/-- The watchdog, health, holds and exits of the safety state complete: `CFG_SAFE_KICK`, `SUPERVISOR_WATCHDOG`, `HEALTH_TOGGLE`,
`AMBER_HOLD_END`, `HOLDOVER_AMBER`, `SAFE_REQUEST_RELEASE`, `THERMAL_CRIMSON_EXIT`, `DEADLINE_EXPIRY`. Each clause gives the
state and operands on which one of these comes to its own effect, and the next state that `exec` answers there (R443 to R449,
R468 to R470, R486). The clock of spans is the model's (log entry 44). -/
def Obligations.SafetyStateCompletes : Prop :=
  (∀ (s : State) (m : Nat), s.passes m .write R.CFG_SAFE_KICK 4 = true → s.kickOverdue = false →
      exec (.cfgSafeKick m) s = .next (((s.modSafety fun y => { y with kickAt := s.age, kickTime := s.now, watchdog := true }).leaveGrey).answer m [] false)) ∧
  (∀ (s : State), s.safety.watchdog = true → s.safety.expired = false → s.safety.kickAt + 1000000 ≤ s.age →
      exec .supervisorWatchdog s = .next (((s.modSafety fun y => { y with expired := true }).crimson 5 none 0).post
        { mkRec ST.SAFE_KICK_MISSING 0x00 0 with syndrome := s.timeOf (s.safety.kickAt + 1000000) + s.safety.kickTime * 2 ^ 64 })) ∧
  (∀ (s : State), (s.safeState = 1 ∨ s.safeState = 2) → s.safety.healthEnd ≠ some (s.now / 50000) →
      exec .healthToggle s =
        .next ((s.modSafety fun y => { y with healthEnd := some (s.now / 50000) }).setBit R.CFG_HEALTH 0 (!(s.bit R.CFG_HEALTH 0)))) ∧
  (∀ (s : State) (k t : Nat), s.safety.amberEnd.lookup k = some t → t ≤ s.age →
      exec (.amberHoldEnd k) s = .next ((s.modSafety fun y => { y with amberEnd := merase y.amberEnd k }).setAmber k false)) ∧
  (∀ (s : State) (t : Nat), s.servo.since = some t → t + ms (s.regN R.CFG_HOLDOVER_AMBER) < s.age →
      s.safety.amberOn.getLsbD 4 = false →
      exec .holdoverAmber s = .next ((s.postC ST.SAFE_HOLDOVER_LONG 0x00 0).setAmber 4 true)) ∧
  (∀ (s : State) (t : Nat), s.safety.safeLow = some t → s.safety.latched.getLsbD 3 = true →
      t + ms (s.regN R.CFG_SAFE_REL) ≤ s.age →
      exec .safeRequestRelease s = .next ((s.modSafety fun y => { y with latched := y.latched &&& ~~~(1#8 <<< 3) }).settle false)) ∧
  (∀ (s : State) (t : Nat), s.power.coolSince = some t → s.safety.latched.getLsbD 6 = true →
      t + 100000000 ≤ s.age →
      exec .thermalCrimsonExit s = .next ((s.modSafety fun y => { y with latched := y.latched &&& ~~~(1#8 <<< 6) }).settle false)) ∧
  (∀ (s : State) (st : Nat), s.bit (R.TW_OS_STATUS (st % 256)) 0 = true →
      s.regN (R.TW_OS_DEADLINE (st % 256)) ≤ s.now → (s.stream (st % 256)).commit = none →
      ∃ u, u = ((s.setBit (R.TW_OS_STATUS (st % 256)) 0 false).postC ST.SAFE_DEADLINE_MISSED 0x02 (st % 256)).modStream (st % 256)
          (fun x => { x with late := true }) ∧
        exec (.deadlineExpiry st) s = .next (if u.osSafety (st % 256) then u.crimson 2 (some (st % 256)) 0 else u))

/-- Enabling a stream, deciding a commit and the waits around it complete: `STREAM_ENABLE`, `COMMIT_DECISION`, `PARTNER_RECORD`,
`TWIN_WAIT_EXPIRY`, `REREAD_DONE`, `PAIR_WAIT_EXPIRY`. Each clause gives the state and operands on which one of these comes to
its own effect, and the next state that `exec` answers there (R458 to R470, R439). -/
def Obligations.CommitCompletes : Prop :=
  (∀ (s : State) (m st : Nat) (v : Dword), s.passes m .write (R.TW_OS_CFG (st % 256)) 8 = true →
      s.osEn (st % 256) = false → v.toNat % 2 = 1 → s.streamRefusal (st % 256) v.toNat = none → bitsOf v.toNat 2 1 = 0 →
      exec (.streamEnable m st v) s = .next ((s.setRegN (R.TW_OS_CFG (st % 256)) (v.toNat % 2 ^ 62)).answer m [] false)) ∧
  (∀ (s : State) (st : Nat) (c : Commit), (s.stream (st % 256)).commit = some c → c.k ≤ s.now →
      s.osXdev (st % 256) = false →
      exec (.commitDecision st) s = .next ((s.decideCommit (st % 256) c none false).nextFrame (st % 256))) ∧
  (∀ (s : State) (k : Nat) (r : PartnerRec), s.bit (R.BAM_TWIN_STATE (k % 16)) 0 = true →
      r.stream = s.fld (R.BAM_TWIN_CFG (k % 16)) 17 8 →
      r.hash = (s.job (s.osPart r.stream false) (s.osJob r.stream)).image.hash.setWidth 32 → (mget {} s.twins (k % 16)).waiting = none →
      exec (.partnerRecord k r) s = .next (s.modStream r.stream fun x => { x with partner := some r })) ∧
  (∀ (s : State) (k a st : Nat) (c : Commit), (mget {} s.twins (k % 16)).waiting = some a →
      (mget {} s.twins (k % 16)).stream = st → (s.stream st).commit = some c → a + s.regN (R.BAM_TWIN_WAIT (k % 16)) ≤ s.now →
      exec (.twinWaitExpiry k) s = .next ((((({ s with twins := mmod {} s.twins (k % 16) fun t => { t with waiting := none } }).incFld
        (R.BAM_TWIN_STATE (k % 16)) 16 16).postC ST.BAM_TWIN_LATE 0x1C (k % 16)).decideCommit st c none true).nextFrame st)) ∧
  (∀ (s u : State) (st : Nat) (r : Reread), (s.stream (st % 256)).reread = some r → r.ends ≤ s.now →
      u = (s.setBit (R.TW_OS_STATUS (st % 256)) 4 false).modStream (st % 256) (fun x => { x with reread := none }) →
      exec (.rereadDone st) s = .next ((u.publishCommit (st % 256) r.k r.flags r.cycA r.cycB true ((u.copyWords (st % 256) true).map headerOf)
        (u.copyWords (st % 256) true)).nextFrame (st % 256))) ∧
  (∀ (s : State) (st t : Nat), (s.stream (st % 256)).start = some t →
      t + s.regN (R.TW_OS_PAIRWAIT (st % 256)) ≤ s.now → (s.stream (st % 256)).commit = none → (s.stream (st % 256)).reread = none →
      exec (.pairWaitExpiry st) s = .next (s.startCommit (st % 256)))

/-- Landings, descriptors, publishes and window closes complete: `HANDOFF_WINDOW_CLOSE`, `TW_HO_PUBLISH`, `HO_LANDING`, `HO_CREATE`,
`HO_DESTROY`. Each clause gives the state and operands on which one of these comes to its own effect, and the next state that
`exec` answers there (R57 to R68, R615 to R617). -/
def Obligations.HandoffsComplete : Prop :=
  (∀ (s : State) (k : Nat) (w : Window), s.windows.lookup k = some w → w.close ≤ s.now →
      exec (.handoffWindowClose k) s = .next (s.closeWindow k w)) ∧
  (∀ (s : State) (m d k : Nat), s.passes m .write R.TW_HO_PUBLISH 4 = true → s.hoExists (d % 1024) = true →
      m = (s.ho (d % 1024)).desc.producer → k % 4 = s.hoW (d % 1024) →
      exec (.twHoPublish m d k) s = .next (((s.hoTake (d % 1024) (k % 4)).mirrorNotice (d % 1024) (k % 4)).answer m [] false)) ∧
  (∀ (s : State) (n : Nat) (x : List Byte × State) (l : List (Option Stripe)), s.runs n 0x0103 = true →
      x = s.supRead (s.arg n 4) (16 * s.arg n 3) → l = (chunks 16 x.1 (x.2.arg n 3)).map stripeOf → l.any Option.isNone = false →
      x.2.landingRefusal (s.arg n 0) (x.2.arg n 1) (x.2.arg n 2) (l.filterMap id) = none →
      exec (.hoLanding n) s = .next ((x.2.putLanding (x.2.arg n 1) (x.2.arg n 2) (s.arg n 0) (l.filterMap id)).respond n ST.OK [])) ∧
  (∀ (s : State) (n : Nat), s.runs n 0x0104 = true → s.hoRefusal (s.arg n 0) (s.arg n 1) = none →
      exec (.hoCreate n) s = .next ((State.freshHo { s with handoffs := minsert s.handoffs (s.arg n 0) { desc := hoDescOf (s.arg n 1) } }
        (s.arg n 0)).respond n ST.OK [])) ∧
  (∀ (s : State) (n : Nat), s.runs n 0x0105 = true → s.windows.lookup (s.arg n 0) = none →
      exec (.hoDestroy n) s = .next ((State.freshHo { s with handoffs := merase s.handoffs (s.arg n 0) } (s.arg n 0)).respond n ST.OK []))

-=-=-

#### TASK GOAL
Copy out exactly the lines that begin at the one with "(s.arg n 0)).respond n ST.OK [])) ∧" and end at the close of the material above; nothing else belongs in the answer.

#### ANSWER SECTION
        (s.arg n 0)).respond n ST.OK [])) ∧
  (∀ (s : State) (n : Nat), s.runs n 0x0105 = true → s.windows.lookup (s.arg n 0) = none →
      exec (.hoDestroy n) s = .next ((State.freshHo { s with handoffs := merase s.handoffs (s.arg n 0) } (s.arg n 0)).respond n ST.OK []))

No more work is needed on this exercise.